Task directions: Below is a listing. Write out exactly its lines between the one holding "def Group.imageMailbox (g" and the one holding "if name = 0 then s", inclusive.

##### Records for the task #####

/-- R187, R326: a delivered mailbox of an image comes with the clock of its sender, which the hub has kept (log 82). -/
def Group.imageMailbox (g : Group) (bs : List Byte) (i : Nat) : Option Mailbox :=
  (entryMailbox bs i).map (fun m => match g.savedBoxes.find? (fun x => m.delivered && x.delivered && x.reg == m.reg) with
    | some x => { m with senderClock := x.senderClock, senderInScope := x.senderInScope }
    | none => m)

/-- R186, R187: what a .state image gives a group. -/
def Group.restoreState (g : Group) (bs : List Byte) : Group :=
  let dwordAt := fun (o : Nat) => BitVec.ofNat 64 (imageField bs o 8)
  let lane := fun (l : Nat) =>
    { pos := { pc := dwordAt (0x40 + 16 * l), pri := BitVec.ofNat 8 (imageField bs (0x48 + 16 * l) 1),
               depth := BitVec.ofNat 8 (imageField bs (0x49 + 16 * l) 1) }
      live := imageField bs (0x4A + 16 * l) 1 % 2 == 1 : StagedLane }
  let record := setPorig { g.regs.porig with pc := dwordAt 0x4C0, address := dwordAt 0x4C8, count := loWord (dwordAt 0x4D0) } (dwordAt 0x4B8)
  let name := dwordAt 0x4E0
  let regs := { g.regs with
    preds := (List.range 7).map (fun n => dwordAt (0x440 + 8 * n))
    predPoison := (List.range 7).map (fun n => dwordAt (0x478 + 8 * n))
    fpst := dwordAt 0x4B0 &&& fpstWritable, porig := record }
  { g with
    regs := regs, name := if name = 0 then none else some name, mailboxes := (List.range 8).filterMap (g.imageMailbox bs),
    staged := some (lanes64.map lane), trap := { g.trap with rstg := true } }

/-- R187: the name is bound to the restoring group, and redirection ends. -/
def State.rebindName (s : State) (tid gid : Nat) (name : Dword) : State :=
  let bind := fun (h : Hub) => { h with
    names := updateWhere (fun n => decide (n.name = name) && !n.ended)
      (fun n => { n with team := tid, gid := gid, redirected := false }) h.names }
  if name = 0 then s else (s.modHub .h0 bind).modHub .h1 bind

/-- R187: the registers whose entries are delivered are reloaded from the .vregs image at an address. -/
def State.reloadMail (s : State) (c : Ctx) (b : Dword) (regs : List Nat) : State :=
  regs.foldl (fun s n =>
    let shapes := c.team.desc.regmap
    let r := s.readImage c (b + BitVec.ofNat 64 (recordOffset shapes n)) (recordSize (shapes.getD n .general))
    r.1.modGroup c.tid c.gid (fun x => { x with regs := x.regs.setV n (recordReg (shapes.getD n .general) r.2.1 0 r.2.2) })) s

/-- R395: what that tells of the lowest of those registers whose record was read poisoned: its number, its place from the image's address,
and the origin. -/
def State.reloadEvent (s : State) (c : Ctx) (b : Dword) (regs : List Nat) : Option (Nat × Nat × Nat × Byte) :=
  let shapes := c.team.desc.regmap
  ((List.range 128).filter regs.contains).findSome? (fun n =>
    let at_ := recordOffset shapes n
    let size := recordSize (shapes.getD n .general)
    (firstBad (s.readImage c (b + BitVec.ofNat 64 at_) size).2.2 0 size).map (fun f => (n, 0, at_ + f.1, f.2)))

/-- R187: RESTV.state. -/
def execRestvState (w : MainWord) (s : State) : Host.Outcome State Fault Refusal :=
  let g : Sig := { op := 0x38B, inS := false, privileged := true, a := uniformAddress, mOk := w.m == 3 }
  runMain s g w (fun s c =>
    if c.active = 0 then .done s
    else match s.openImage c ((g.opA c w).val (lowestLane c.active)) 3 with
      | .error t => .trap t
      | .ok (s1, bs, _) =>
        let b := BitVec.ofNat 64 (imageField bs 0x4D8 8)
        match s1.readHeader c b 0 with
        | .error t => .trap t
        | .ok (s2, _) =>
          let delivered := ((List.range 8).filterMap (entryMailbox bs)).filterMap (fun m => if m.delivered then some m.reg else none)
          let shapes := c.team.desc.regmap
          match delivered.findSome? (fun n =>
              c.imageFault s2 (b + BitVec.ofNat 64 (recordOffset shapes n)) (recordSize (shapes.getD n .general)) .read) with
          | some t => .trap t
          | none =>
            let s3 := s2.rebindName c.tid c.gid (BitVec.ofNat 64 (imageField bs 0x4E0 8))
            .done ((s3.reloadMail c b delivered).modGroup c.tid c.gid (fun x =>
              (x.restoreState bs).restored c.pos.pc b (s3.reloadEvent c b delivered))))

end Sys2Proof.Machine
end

#####

Task answer:
def Group.imageMailbox (g : Group) (bs : List Byte) (i : Nat) : Option Mailbox :=
  (entryMailbox bs i).map (fun m => match g.savedBoxes.find? (fun x => m.delivered && x.delivered && x.reg == m.reg) with
    | some x => { m with senderClock := x.senderClock, senderInScope := x.senderInScope }
    | none => m)

/-- R186, R187: what a .state image gives a group. -/
def Group.restoreState (g : Group) (bs : List Byte) : Group :=
  let dwordAt := fun (o : Nat) => BitVec.ofNat 64 (imageField bs o 8)
  let lane := fun (l : Nat) =>
    { pos := { pc := dwordAt (0x40 + 16 * l), pri := BitVec.ofNat 8 (imageField bs (0x48 + 16 * l) 1),
               depth := BitVec.ofNat 8 (imageField bs (0x49 + 16 * l) 1) }
      live := imageField bs (0x4A + 16 * l) 1 % 2 == 1 : StagedLane }
  let record := setPorig { g.regs.porig with pc := dwordAt 0x4C0, address := dwordAt 0x4C8, count := loWord (dwordAt 0x4D0) } (dwordAt 0x4B8)
  let name := dwordAt 0x4E0
  let regs := { g.regs with
    preds := (List.range 7).map (fun n => dwordAt (0x440 + 8 * n))
    predPoison := (List.range 7).map (fun n => dwordAt (0x478 + 8 * n))
    fpst := dwordAt 0x4B0 &&& fpstWritable, porig := record }
  { g with
    regs := regs, name := if name = 0 then none else some name, mailboxes := (List.range 8).filterMap (g.imageMailbox bs),
    staged := some (lanes64.map lane), trap := { g.trap with rstg := true } }

/-- R187: the name is bound to the restoring group, and redirection ends. -/
def State.rebindName (s : State) (tid gid : Nat) (name : Dword) : State :=
  let bind := fun (h : Hub) => { h with
    names := updateWhere (fun n => decide (n.name = name) && !n.ended)
      (fun n => { n with team := tid, gid := gid, redirected := false }) h.names }
  if name = 0 then s else (s.modHub .h0 bind).modHub .h1 bind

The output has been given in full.